Step 4: Prepare Your Cleaning Solution
Now that you have the floor prepared you will need to prepare you bucket with your water solution appropriate to your floor type. For reference, here they are again:
- Wood: ¼ cup of dish soap and 2 gallons of water
- Stone: An off the shelf stone cleaner. Mix with water as directions on the bottle state
- Tile: 2 gallons of water or for a deep clean 1 cup vinegar and 2 gallons of water
- Linoleum: ¼ cup of dish soap and 2 gallons of water
You may need more or less solution based on the size of your floor. 2 gallons should be plenty for about 200 sq ft
Step 5: Mopping... Finally
Here is where we actually start mopping. For this you are going to want to dip the mop in the bucket and then while holding the mop head over the bucket wring it out. How much to wring it out is going to take a little trial and error. You want to get it so that after you run the mop over the floor, the floor looks wet, but there are not any puddles of water. Mentally divide your floor into sections that are roughly 5 ft by 5 ft. Start with the one furthest from the entrance to the room. For example, in the above image the floor is divided into four sections and you would probably want to start with the top left one. If you are using a sponge mop you will want to cover the area by doing straight passes like you would if you were vacuuming. If you are using a strip or string mop, then you will want to use a circular motion like you would if you were frosting a cake.
Step 6: Repeat!
Okay, the first square is done, great job. Now you are just going to keep repeating until you reach the end of the room. Make sure to keep soaking the mop and then wringing it out. If the water becomes substantially dirty, pour it out and mix a new batch of solution.
Step 7: Rinse
Once you have covered the whole area, pour out your solution and fill your bucket with just water. You are now going to go over the floor again, this time with just water to rinse it off. You do not need much water. Give it a little rinse and let the floor air dry. Remember to try to keep people or things off the floor until it is completely dry.

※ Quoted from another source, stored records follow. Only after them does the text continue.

-- ==== Sys2Proof/Machine/Fetch.lean ====
section
/-! DEFINITION. Fetch and decode: the first two stages of a step (R90 to R93), and the two bytes of a word in memory. -/

namespace Sys2Proof.Machine

/-- The fetch accepts `pc`: even, and within 0x200..0xFFE (R91). -/
def fetchable (pc : Word) : Bool := pc.toNat % 2 == 0 && 0x200 ≤ pc.toNat && pc.toNat ≤ Config.lastFetch

/-- The fetch: FetchFault with `pc` recorded, or the big-endian opcode at `pc` (R52, R91, R92). -/
def State.fetch (s : State) : Except Raise Word :=
  if fetchable s.pc then do
    let hi ← s.memRead s.pc.toNat
    let lo ← s.memRead (s.pc.toNat + 1)
    return wordOfBytes hi lo
  else .error ⟨.fetchFault, s.pc.toNat⟩

/-- Decode of a fetched opcode: UnknownOpcode with the opcode recorded (R93, R181). -/
def decodeOrRaise (op : Word) : Except Raise Instr :=
  match decode op with
  | .ok i => .ok i
  | .error _ => .error ⟨.unknownOpcode, op.toNat⟩

/-- Fetch, then decode (R90, R99, R186). -/
def State.fetchDecode (s : State) : Except Raise Instr := do
  let op ← s.fetch
  decodeOrRaise op

/-- Place a word in memory, big-endian (R52). -/
def Memory.writeWord (m : Memory) (a : Nat) (w : Word) : Memory := m.writeBytes a [hiByte w, loByte w]

end Sys2Proof.Machine
end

Step 8: Dry Out Your Equipment
Dry out your bucket and mop. The more you can dry out the mop the better. Letting it hang over the sink for an hour is quite effective. If you put a wet mop back in the closet, it can acquire mold, mildew, and/or bacteria. You do not want to be spreading these over your floor. In many cases if your mop does become extremely dirty or moldy you can most likely just replace the head.